• [EXERCISE BRIEF] Make an exact copy of the lines starting at the top of the listing below and ending at the line that contains "timers := if", inclusive.

[[ DATA, beginning ]]

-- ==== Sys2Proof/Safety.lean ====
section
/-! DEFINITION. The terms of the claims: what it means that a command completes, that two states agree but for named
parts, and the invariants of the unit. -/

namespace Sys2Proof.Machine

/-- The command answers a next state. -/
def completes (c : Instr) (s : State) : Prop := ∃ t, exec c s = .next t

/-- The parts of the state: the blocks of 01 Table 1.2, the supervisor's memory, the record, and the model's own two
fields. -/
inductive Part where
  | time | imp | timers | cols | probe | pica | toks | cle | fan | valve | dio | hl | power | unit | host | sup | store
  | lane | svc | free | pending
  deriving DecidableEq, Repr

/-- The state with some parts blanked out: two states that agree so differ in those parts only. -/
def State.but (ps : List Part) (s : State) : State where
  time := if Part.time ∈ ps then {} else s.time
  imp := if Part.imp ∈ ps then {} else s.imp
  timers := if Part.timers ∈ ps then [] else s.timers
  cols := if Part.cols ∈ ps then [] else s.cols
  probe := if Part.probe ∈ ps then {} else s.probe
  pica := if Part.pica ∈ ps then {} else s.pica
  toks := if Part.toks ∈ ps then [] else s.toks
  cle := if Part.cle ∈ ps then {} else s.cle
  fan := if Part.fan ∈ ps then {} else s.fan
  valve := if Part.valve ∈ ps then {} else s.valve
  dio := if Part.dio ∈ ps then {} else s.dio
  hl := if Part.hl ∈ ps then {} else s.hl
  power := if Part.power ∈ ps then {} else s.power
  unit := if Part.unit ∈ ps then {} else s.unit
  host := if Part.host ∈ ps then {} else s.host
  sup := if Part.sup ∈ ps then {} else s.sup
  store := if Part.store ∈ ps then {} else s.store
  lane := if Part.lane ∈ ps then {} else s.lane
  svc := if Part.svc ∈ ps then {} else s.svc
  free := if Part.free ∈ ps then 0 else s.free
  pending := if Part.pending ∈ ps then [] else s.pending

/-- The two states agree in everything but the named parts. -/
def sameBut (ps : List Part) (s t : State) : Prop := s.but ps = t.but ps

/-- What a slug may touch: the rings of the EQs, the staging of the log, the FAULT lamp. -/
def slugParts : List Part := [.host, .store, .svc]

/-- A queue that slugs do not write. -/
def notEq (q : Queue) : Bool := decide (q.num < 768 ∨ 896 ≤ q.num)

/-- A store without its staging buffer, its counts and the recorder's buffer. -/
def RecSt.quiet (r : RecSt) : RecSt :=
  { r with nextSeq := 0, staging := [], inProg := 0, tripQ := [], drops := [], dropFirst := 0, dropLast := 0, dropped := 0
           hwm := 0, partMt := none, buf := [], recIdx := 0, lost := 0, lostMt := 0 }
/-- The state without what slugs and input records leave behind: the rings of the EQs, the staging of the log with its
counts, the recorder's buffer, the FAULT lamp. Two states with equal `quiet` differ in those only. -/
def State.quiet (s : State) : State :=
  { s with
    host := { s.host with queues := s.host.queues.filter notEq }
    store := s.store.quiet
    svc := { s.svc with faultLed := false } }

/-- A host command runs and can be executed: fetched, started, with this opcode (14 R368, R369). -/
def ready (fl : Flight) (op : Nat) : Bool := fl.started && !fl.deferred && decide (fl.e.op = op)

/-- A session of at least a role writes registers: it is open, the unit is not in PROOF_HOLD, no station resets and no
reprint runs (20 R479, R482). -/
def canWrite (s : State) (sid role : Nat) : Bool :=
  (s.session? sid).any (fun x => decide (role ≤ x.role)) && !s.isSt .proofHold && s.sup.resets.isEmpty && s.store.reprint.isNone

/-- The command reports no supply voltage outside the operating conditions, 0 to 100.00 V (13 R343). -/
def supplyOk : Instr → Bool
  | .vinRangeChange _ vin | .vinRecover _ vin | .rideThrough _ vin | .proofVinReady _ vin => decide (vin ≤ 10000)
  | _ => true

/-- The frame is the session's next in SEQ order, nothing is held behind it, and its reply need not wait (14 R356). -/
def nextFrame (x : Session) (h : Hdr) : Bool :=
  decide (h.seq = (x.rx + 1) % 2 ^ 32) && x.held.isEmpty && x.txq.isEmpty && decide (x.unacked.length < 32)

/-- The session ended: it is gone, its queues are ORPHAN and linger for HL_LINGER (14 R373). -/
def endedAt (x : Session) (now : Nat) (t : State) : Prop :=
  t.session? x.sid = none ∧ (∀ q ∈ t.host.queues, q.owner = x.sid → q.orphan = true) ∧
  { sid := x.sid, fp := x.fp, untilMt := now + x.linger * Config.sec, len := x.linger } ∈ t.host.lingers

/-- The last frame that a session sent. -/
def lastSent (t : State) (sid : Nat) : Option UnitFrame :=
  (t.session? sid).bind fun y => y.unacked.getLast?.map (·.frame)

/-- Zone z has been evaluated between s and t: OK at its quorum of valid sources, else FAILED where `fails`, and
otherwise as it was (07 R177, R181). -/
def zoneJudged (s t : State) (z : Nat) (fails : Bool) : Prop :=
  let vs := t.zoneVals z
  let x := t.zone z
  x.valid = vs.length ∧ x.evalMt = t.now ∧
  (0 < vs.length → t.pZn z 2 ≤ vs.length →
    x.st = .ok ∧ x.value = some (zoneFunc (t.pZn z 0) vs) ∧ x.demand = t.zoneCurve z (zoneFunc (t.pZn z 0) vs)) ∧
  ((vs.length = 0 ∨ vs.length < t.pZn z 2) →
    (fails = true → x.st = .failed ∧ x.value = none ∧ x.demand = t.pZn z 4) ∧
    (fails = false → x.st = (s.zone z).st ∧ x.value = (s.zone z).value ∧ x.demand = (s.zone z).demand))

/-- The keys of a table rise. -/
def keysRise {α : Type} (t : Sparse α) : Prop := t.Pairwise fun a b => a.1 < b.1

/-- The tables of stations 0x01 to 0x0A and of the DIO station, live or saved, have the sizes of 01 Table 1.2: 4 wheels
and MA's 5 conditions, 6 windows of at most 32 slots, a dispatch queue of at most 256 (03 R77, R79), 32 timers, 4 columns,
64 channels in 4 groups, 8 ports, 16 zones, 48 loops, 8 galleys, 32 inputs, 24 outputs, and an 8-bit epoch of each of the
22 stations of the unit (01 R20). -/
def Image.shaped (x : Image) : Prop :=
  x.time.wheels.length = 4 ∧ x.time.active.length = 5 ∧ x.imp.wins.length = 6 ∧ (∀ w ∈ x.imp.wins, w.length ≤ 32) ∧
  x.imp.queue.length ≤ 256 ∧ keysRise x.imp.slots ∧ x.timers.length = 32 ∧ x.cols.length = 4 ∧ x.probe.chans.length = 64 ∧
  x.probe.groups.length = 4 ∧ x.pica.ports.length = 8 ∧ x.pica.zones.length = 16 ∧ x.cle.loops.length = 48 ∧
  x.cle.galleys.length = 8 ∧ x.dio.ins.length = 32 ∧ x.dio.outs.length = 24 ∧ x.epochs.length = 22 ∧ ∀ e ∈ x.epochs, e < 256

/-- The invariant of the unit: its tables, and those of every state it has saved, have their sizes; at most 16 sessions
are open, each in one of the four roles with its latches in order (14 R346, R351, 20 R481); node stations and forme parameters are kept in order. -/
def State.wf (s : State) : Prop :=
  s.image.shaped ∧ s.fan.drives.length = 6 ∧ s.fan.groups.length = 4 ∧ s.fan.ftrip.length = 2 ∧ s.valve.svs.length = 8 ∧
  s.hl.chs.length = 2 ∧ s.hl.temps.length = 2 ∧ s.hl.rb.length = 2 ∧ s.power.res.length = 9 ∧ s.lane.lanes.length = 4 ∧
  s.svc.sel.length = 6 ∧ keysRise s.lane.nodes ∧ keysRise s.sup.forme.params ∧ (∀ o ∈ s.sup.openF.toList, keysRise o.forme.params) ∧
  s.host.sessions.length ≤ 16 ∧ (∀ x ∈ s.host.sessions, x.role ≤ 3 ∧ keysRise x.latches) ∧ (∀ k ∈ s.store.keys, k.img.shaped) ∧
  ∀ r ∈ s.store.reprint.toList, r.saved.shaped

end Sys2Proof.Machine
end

[[ DATA, end ]]

• [YOUR RESPONSE]
-- ==== Sys2Proof/Safety.lean ====
section
/-! DEFINITION. The terms of the claims: what it means that a command completes, that two states agree but for named
parts, and the invariants of the unit. -/

namespace Sys2Proof.Machine

/-- The command answers a next state. -/
def completes (c : Instr) (s : State) : Prop := ∃ t, exec c s = .next t

/-- The parts of the state: the blocks of 01 Table 1.2, the supervisor's memory, the record, and the model's own two
fields. -/
inductive Part where
  | time | imp | timers | cols | probe | pica | toks | cle | fan | valve | dio | hl | power | unit | host | sup | store
  | lane | svc | free | pending
  deriving DecidableEq, Repr

/-- The state with some parts blanked out: two states that agree so differ in those parts only. -/
def State.but (ps : List Part) (s : State) : State where
  time := if Part.time ∈ ps then {} else s.time
  imp := if Part.imp ∈ ps then {} else s.imp
  timers := if Part.timers ∈ ps then [] else s.timers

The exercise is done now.